Penegakan hukum, sambung Ali, harusnya dilakukan dengan perspektif luar biasa. Apalagi, KPK telah bekerja keras untuk membuktikan dugaan korupsi yang dilakukan oleh Samin Tan.
Ali mengatakan segala bukti juga sudah disiapkan oleh Jaksa Penuntut Umum (JPU) KPK dan dihadirkan dalam proses persidangan, baik di tingkat pertama hingga kasasi.
"Mulai dari keterangan saksi-saksi dan alat bukti elektronik, percakapan-percakapan yang sudah sangat jelas. Kami hadirkan dan simpulkan dalam sebuah analisa hukum," tegasnya.

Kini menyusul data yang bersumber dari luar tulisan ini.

-- ==== Sys2Proof/Laws/Frames.lean ====
section
/-! SUPPORT. How an instruction ends, one lemma per outcome: everything Advance and the tracker leave unchanged, in the
terms of Safety.lean. -/

namespace Sys2Proof.Machine

/-! ### `Done` -/

/-- Advance after `Done`, from a state whose branch state and `next_pc` are those of `s`. -/
theorem advancedDone {s u : State} (d : Descriptor) (hp : u.branchPending = s.branchPending)
    (ht : u.branchTarget = s.branchTarget) (hn : u.nextPc = s.nextPc) : AdvancedDone s (u.retire d .done) where
  pcInSlot h := by simp [State.retire, State.hazardTrack, State.advance, hp, h, ht]
  pcNext h := by simp [State.retire, State.hazardTrack, State.advance, hp, h, hn]
  pending := by
    by_cases h : u.branchPending <;> simp [State.retire, State.hazardTrack, State.advance, h]
  target := by
    by_cases h : u.branchPending <;> simp [State.retire, State.hazardTrack, State.advance, h, ht]

theorem retire_done_cop0 {s u : State} (d : Descriptor) (h : SameCop0 s u) : SameCop0 s (u.retire d .done) := by
  obtain ⟨a, b, c, e, f⟩ := h
  constructor <;> simp only [State.retire, State.hazardTrack, State.advance] <;> split <;> simpa

theorem retire_done_rest {s u : State} (d : Descriptor) (h : SameRest s u) : SameRest s (u.retire d .done) := by
  obtain ⟨h1, h2, h3, h4, h5, h6, h7, h8, h9, h10, h11, h12, h13, h14, h15, h16⟩ := h
  constructor <;> simp only [State.retire, State.hazardTrack, State.advance] <;> split <;> simpa

/-- `now` depends on the slice and the committed time alone. -/
theorem now_congr {s u : State} (hp : u.phase = s.phase) (hr : u.sched.runCycles = s.sched.runCycles) :
    u.now = s.now := by
  unfold State.now
  rw [hp, hr]

/-- The tracker's update, from a state whose tracker, pc, slice and committed time are those of `s`. -/
theorem tracked {s u v : State} (i : Instr) (hv : v.lastDesc = s.lastDesc) (hm : v.mdReadyCycle = s.mdReadyCycle)
    (hn : v.now = s.now) (hu : u.pc = s.pc) : Tracked i s (v.track (descriptor i) u.pc) v.out where
  lastDesc := rfl
  mdReadyCycle := by
    simp only [State.track, hm, hn]
    cases (descriptor i).kind <;> simp
  out := by simp only [State.track, State.hazardRecord, hv, hm, hn, hu]

/-- The tracker's part of an instruction that ends `Done` (R312). -/
theorem tracked_done {s u : State} (i : Instr) (hl : u.lastDesc = s.lastDesc) (hm : u.mdReadyCycle = s.mdReadyCycle)
    (hc : u.pc = s.pc) (hp : u.phase = s.phase) (hr : u.sched.runCycles = s.sched.runCycles) :
    Tracked i s (u.retire (descriptor i) .done) u.out := by
  have h := now_congr hp hr
  by_cases b : u.branchPending
  · have e : u.retire (descriptor i) .done =
        ({ u with pc := u.branchTarget, branchPending := false }).track (descriptor i) u.pc := by
      simp [State.retire, State.hazardTrack, State.advance, b]
    rw [e]; exact tracked i hl hm h hc
  · have e : u.retire (descriptor i) .done = ({ u with pc := u.nextPc }).track (descriptor i) u.pc := by
      simp [State.retire, State.hazardTrack, State.advance, b]
    rw [e]; exact tracked i hl hm h hc

/-- The tracker's part of a control transfer (R312). -/
theorem tracked_branch {s u : State} (i : Instr) (target : Word) (hl : u.lastDesc = s.lastDesc)
    (hm : u.mdReadyCycle = s.mdReadyCycle) (hc : u.pc = s.pc) (hp : u.phase = s.phase)
    (hr : u.sched.runCycles = s.sched.runCycles) :
    Tracked i s (u.retire (descriptor i) (.branch target)) u.out :=
  tracked i hl hm (now_congr (s := s) (u := { u with branchPending := true, branchTarget := target, pc := u.nextPc })
    hp hr) hc

theorem SameCop0.refl (s : State) : SameCop0 s s := ⟨rfl, rfl, rfl, rfl, rfl⟩

theorem SameRest.refl (s : State) : SameRest s s :=
  ⟨rfl, rfl, rfl, rfl, rfl, rfl, rfl, rfl, rfl, rfl, rfl, rfl, rfl, rfl, rfl, rfl⟩

/-- The frame of an instruction that ends `Done` after writing general registers only. -/
theorem doneFrame {s u : State} (i : Instr) (g : Vector Quad 32) (hu : u = { s with gpr := g }) :
    DoneFrame i s (u.retire (descriptor i) .done) := by
  subst hu
  refine ⟨tracked_done i rfl rfl rfl rfl rfl, advancedDone _ rfl rfl rfl, ⟨by simp, by simp⟩, ?_,
    fun a => by simp [State.byteAt], ?_⟩
  · exact retire_done_cop0 _ ⟨rfl, rfl, rfl, rfl, rfl⟩
  · exact retire_done_rest _ ⟨rfl, rfl, rfl, rfl, rfl, rfl, rfl, rfl, rfl, rfl, rfl, rfl, rfl, rfl, rfl, rfl⟩

/-- Everything an instruction that writes one register's bits 63:0 and ends `Done` does. -/
theorem writeDone_completes (i : Instr) (rd : Reg) (v : Dword) (s : State) :
    Completes (writeDone (descriptor i) rd v s) fun t => WroteX s t rd v ∧ DoneFrame i s t :=
  ⟨_, rfl, (wroteX_setX s rd v).congr rfl (by simp), doneFrame i _ rfl⟩

/-! ### The other outcomes -/

/-- `Branch(T)`, from a state that differs from `s` in general registers only. -/
theorem branchFrame {s u : State} (i : Instr) (target : Word) (g : Vector Quad 32) (hu : u = { s with gpr := g }) :
    BranchFrame i s (u.retire (descriptor i) (.branch target)) target := by
  subst hu
  exact ⟨tracked_branch i target rfl rfl rfl rfl rfl, ⟨rfl, rfl, rfl⟩, ⟨rfl, rfl⟩, ⟨rfl, rfl, rfl, rfl, rfl⟩, fun _ => rfl,
    ⟨rfl, rfl, rfl, rfl, rfl, rfl, rfl, rfl, rfl, rfl, rfl, rfl, rfl, rfl, rfl, rfl⟩⟩

/-- `Fatal(c)`: the latch, its code and one record. -/
theorem retire_fatal (s : State) (d : Descriptor) (c : FatalCode) (info : Word) :
    LatchedOnly s (s.retire d (.fatal c info)) c := ⟨info, rfl⟩

/-- A transfer in a delay slot. -/
theorem transfer_slot {s : State} (h : s.branchPending = true) (d : Descriptor) (o : Completion) :
    LatchedOnly s (s.retire d (s.transfer o)) .branchInDelaySlot := by
  unfold State.transfer; rw [if_pos h]; exact retire_fatal _ _ _ _

/-- The bits of a pushed enable stack (R282). -/
theorem pushIE_bit (st : Word) (i : Nat) (h : i < 32) :
    (pushIE st).getLsbD i =
      if i = 0 then false else if i < 3 then st.getLsbD (i - 1) else st.getLsbD i := by
  unfold pushIE
  rw [ieMask_eq]
  simp only [BitVec.getLsbD_and, BitVec.getLsbD_or]
  interval_cases i <;> simp

/-- The bits of a popped enable stack (R290). -/
theorem popIE_bit (st : Word) (i : Nat) (h : i < 32) :
    (popIE st).getLsbD i = if i < 2 then st.getLsbD (i + 1) else st.getLsbD i := by
  unfold popIE
  rw [ieMask_eq, ieDeepest_eq]
  simp only [BitVec.getLsbD_and, BitVec.getLsbD_or]
  interval_cases i <;> simp

/-- An exception entry whose saved pc is that of the instruction at `pc`. -/
theorem entered {s t : State} (c : BitVec 5) (h : t = s.trapEntry c s.pc s.branchPending) : Entered s t c := by
  subst h
  refine ⟨rfl, rfl, rfl, ?_, fun i hi => ?_, fun i hi => ?_, rfl, rfl, rfl, rfl, rfl, rfl, rfl, fun _ => rfl,
    ⟨rfl, rfl⟩, fun _ => rfl, ⟨rfl, rfl, rfl, rfl, rfl, rfl, rfl, rfl, rfl, rfl, rfl, rfl, rfl, rfl, rfl, rfl⟩⟩
  · exact pushIE_bit s.status 0 (by omega)
  · rw [cfg_ieStackDepth] at hi
    show (pushIE s.status).getLsbD (i + 1) = _
    rw [pushIE_bit _ _ (by omega)]; simp [hi]
  · rw [cfg_ieStackDepth] at hi
    by_cases h : i < 32
    · show (pushIE s.status).getLsbD i = _
      rw [pushIE_bit _ _ h, if_neg (by omega), if_neg (by omega)]
    · rw [BitVec.getLsbD_of_ge _ _ (by omega), BitVec.getLsbD_of_ge _ _ (by omega)]

end Sys2Proof.Machine
end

"Tentu jika kemudian Mahkamah Agung berpendapat lain, kami hargai. Akan tetapi kami juga ingin menyampaikan bahwa di dalam upaya pemberantasan korupsi utamanya dalam penindakan atau penanganan perkara tentu dibutuhkan komitmen bersama bahwa korupsi itu adalah kejahatan yang luar biasa," imbuh Ali.
Usaha Jaksa Penuntut Umum (JPU) KPK untuk menjerat pengusaha tambang itu gagal dilakukan. Pengajuan kasasi ini dilakukan setelah Samin Tan divonis bebas oleh Pengadilan Tipikor Jakarta.

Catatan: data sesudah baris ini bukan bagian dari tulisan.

-- ==== Sys2Proof/Tests/Slice0.lean ====
section
/-! SUPPORT. The model's own tests: ill-formed terms refused; words written out from the spec's encodings; one step per
instruction with the values of the spec's examples (`41_integer.md` to `45_system.md`, `95_test_vectors.md`); and for
every statement with hypotheses a concrete state and operands that meet them. -/

namespace Sys2Proof.Tests

open Sys2Proof Sys2Proof.Machine

/-! ### Helpers -/

/-- The outcome is a next state of which `p` holds. -/
def aft (o : Host.Outcome State Fault Refusal) (p : State → Bool) : Bool :=
  match o with
  | .next t => p t
  | .fault _ => false
  | .refused _ => false

theorem next_of_aft {o : Host.Outcome State Fault Refusal} {p : State → Bool} (h : aft o p = true) :
    ∃ t, o = .next t ∧ p t = true := by
  cases o with
  | next t => exact ⟨t, rfl, h⟩
  | fault _ => cases h
  | refused _ => cases h

/-- The reset state with `pc`, `x[1]` and `x[2]` set: the start of most vectors. -/
def start (pc : Word) (a b : Dword) : State := (({ State.reset with pc := pc }).setX 1 a).setX 2 b

/-- One step from `s`, running the word `w` at `pc`. -/
def one (s : State) (w : Nat) (p : State → Bool) : Bool := aft (step (s.withFetchWord 32 w)) p

/-- A state with bytes stored at a physical address. -/
def withBytes (s : State) (a : Nat) (bs : List Byte) : State := { s with mem := Memory.writeBytes s.mem a bs }

/-- The reset state inside a slice of five cycles, `next_pc` as Fetch leaves it for `pc` = 0x20. -/
def slice : State := { State.reset with pc := 0x20#32, nextPc := 0x24#32, phase := .core 5 }

/-- `slice` with `x[1]` set. -/
def slice1 (a : Dword) : State := slice.setX 1 a

/-! ### Ill-formed terms are refused, one for each check -/

theorem test_wf_sll : (Instr.sll 1 2 32).wf = false ∧ (Instr.sll 1 2 31).wf = true := by decide
theorem test_wf_tge : (Instr.tge 1 2 1024).wf = false ∧ (Instr.tge 1 2 1023).wf = true := by decide
theorem test_wf_tgeu : (Instr.tgeu 1 2 1024).wf = false ∧ (Instr.tgeu 1 2 1023).wf = true := by decide
theorem test_wf_tlt : (Instr.tlt 1 2 1024).wf = false ∧ (Instr.tlt 1 2 1023).wf = true := by decide
theorem test_wf_tltu : (Instr.tltu 1 2 1024).wf = false ∧ (Instr.tltu 1 2 1023).wf = true := by decide
theorem test_wf_teq : (Instr.teq 1 2 1024).wf = false ∧ (Instr.teq 1 2 1023).wf = true := by decide
theorem test_wf_tne : (Instr.tne 1 2 1024).wf = false ∧ (Instr.tne 1 2 1023).wf = true := by decide
theorem test_wf_syscall : (Instr.syscall 1048576).wf = false ∧ (Instr.syscall 1048575).wf = true := by decide
theorem test_wf_break : (Instr.breakpoint 1048576).wf = false ∧ (Instr.breakpoint 1048575).wf = true := by decide
theorem test_wf_mfc0 : (Instr.mfc0 1 32).wf = false ∧ (Instr.mfc0 1 31).wf = true := by decide
theorem test_wf_mtc0 : (Instr.mtc0 1 32).wf = false ∧ (Instr.mtc0 1 31).wf = true := by decide

theorem test_cfg_excVector : ({ cfg with excVector := 0x80000182#32 } : Config).wf = false := by decide
theorem test_cfg_resetPc : ({ cfg with resetPc := 0xBFC00001#32 } : Config).wf = false := by decide
theorem test_cfg_window_base : ({ cfg with windows := [⟨8, 16, ramDevice .mainRam⟩] } : Config).wf = false := by decide
theorem test_cfg_window_size : ({ cfg with windows := [⟨16, 8, ramDevice .mainRam⟩] } : Config).wf = false := by decide
theorem test_cfg_window_wrap :
    ({ cfg with windows := [⟨0xFFFFFFF0, 32, ramDevice .mainRam⟩] } : Config).wf = false := by decide
theorem test_cfg_windows_overlap :
    ({ cfg with windows := [⟨0, 32, ramDevice .mainRam⟩, ⟨16, 16, ramDevice .iopRam⟩] } : Config).wf = false := by
  decide
/-- A window of size 0 shares no address with the window it lies in (log entry 13). -/
theorem test_cfg_window_empty :
    ({ cfg with windows := [⟨0, 32, ramDevice .mainRam⟩, ⟨16, 0, ramDevice .iopRam⟩] } : Config).wf = true := by decide
theorem test_cfg_exact : ({ cfg with exact := [⟨0x1000F008, registerDevice .intcStat⟩] } : Config).wf = false := by
  decide
theorem test_cfg_busDiv : ({ cfg with busDiv := 0 } : Config).wf = false := by decide
theorem test_cfg_iopDiv : ({ cfg with iopDiv := 0 } : Config).wf = false := by decide
theorem test_cfg_minRunCycles : ({ cfg with minRunCycles := 0 } : Config).wf = false := by decide
theorem test_cfg_idleBudget : ({ cfg with minRunCycles := 33 } : Config).wf = false := by decide
theorem test_cfg_ieStackDepth :
    ({ cfg with ieStackDepth := 0 } : Config).wf = false ∧ ({ cfg with ieStackDepth := 9 } : Config).wf = false := by
  decide
theorem test_cfg_nIrq : ({ cfg with nIrq := 0 } : Config).wf = false ∧ ({ cfg with nIrq := 9 } : Config).wf = false := by
  decide
theorem test_cfg_stepCost : ({ cfg with stepCost := 0 } : Config).wf = false := by decide
theorem test_cfg_icache : ({ cfg with icacheEnabled := true } : Config).wf = false := by decide
theorem test_cfg_irqCheck : ({ cfg with irqCheck := .perStep } : Config).wf = true := by decide
theorem test_cfg_ok : cfg.wf = true := by decide

/-! ### Decoding: the words of the examples, every constructor -/

theorem test_decode_integer :
    decodeWord 0x00011100#32 = .ok (.sll 2 1 4) ∧ decodeWord 0x00221820#32 = .ok (.add 3 1 2) ∧
    decodeWord 0x20630001#32 = .ok (.addi 3 3 1) ∧ decodeWord 0x0022182D#32 = .ok (.daddu 3 1 2) := by decide

theorem test_decode_muldiv :
    decodeWord 0x00220018#32 = .ok (.mult 1 2) ∧ decodeWord 0x0022001A#32 = .ok (.div 1 2) ∧
    decodeWord 0x00002010#32 = .ok (.mfhi 4) ∧ decodeWord 0x00002812#32 = .ok (.mflo 5) := by decide

theorem test_decode_branch :
    decodeWord 0x10220002#32 = .ok (.beq 1 2 2) ∧ decodeWord 0x1420FFFE#32 = .ok (.bne 1 0 0xFFFE) ∧
    decodeWord 0x08000040#32 = .ok (.j 0x40) ∧ decodeWord 0x0C000040#32 = .ok (.jal 0x40) ∧
    decodeWord 0x03E00008#32 = .ok (.jr 31) := by decide

theorem test_decode_loads :
    decodeWord 0x80220000#32 = .ok (.lb 2 1 0) ∧ decodeWord 0x90220000#32 = .ok (.lbu 2 1 0) ∧
    decodeWord 0x84220002#32 = .ok (.lh 2 1 2) ∧ decodeWord 0x94220002#32 = .ok (.lhu 2 1 2) ∧
    decodeWord 0x8C220004#32 = .ok (.lw 2 1 4) ∧ decodeWord 0x9C220004#32 = .ok (.lwu 2 1 4) ∧
    decodeWord 0xDC220008#32 = .ok (.ld 2 1 8) ∧ decodeWord 0x78220010#32 = .ok (.lq 2 1 16) := by decide

theorem test_decode_stores :
    decodeWord 0xA0220001#32 = .ok (.sb 2 1 1) ∧ decodeWord 0xA4220002#32 = .ok (.sh 2 1 2) ∧
    decodeWord 0xAC220008#32 = .ok (.sw 2 1 8) ∧ decodeWord 0xFC220008#32 = .ok (.sd 2 1 8) ∧
    decodeWord 0x7C220010#32 = .ok (.sq 2 1 16) := by decide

"Amar putusan tolak," demikian dikutip dari situs tersebut.
Kasasi yang diajukan JPU KPK itu teregister dengan nomor 2205 K/PID.SUS/2022 dan masuk ke MA pada 1 April.
Diberitakan sebelumnya, Samin Tan dituntut 3 tahun penjara dan denda Rp250 juta subsider 6 bulan kurungan sebelum akhirnya diputus bebas.
Dalam pertimbangan, Majelis Hakim Pengadilan Tipikor yang terdiri atas Panji Surono, Teguh Santoso, dan Sukartono menyatakan bahwa perbuatan pemberi gratifikasi belum diatur dalam Undang-undang Nomor 31 Tahun 1999 sebagaimana diubah dengan UU Nomor 20 Tahun 2001 tentang Pemberantasan Tindak Pidana Korupsi.
Baca juga:
Setelah divonis bebas, Pengadilan Tipikor Jakarta memerintahkan Samin Tan untuk segera dibebaskan dari tahanan dan dipulihkan haknya.
Adapun pemberian uang terhadap mantan Wakil Ketua Komisi VII DPR RI Eni Maulani Saragih yang dilakukan Samin Tan agar dia mau membantu permasalahan pemutusan Perjanjian Karya Pengusahaan Pertambangan Batubara (PKP2B) Generasi 3 antara PT AKT dengan Kementerian Energi dan Sumber Daya Mineral (ESDM) di Kalimantan Tengah.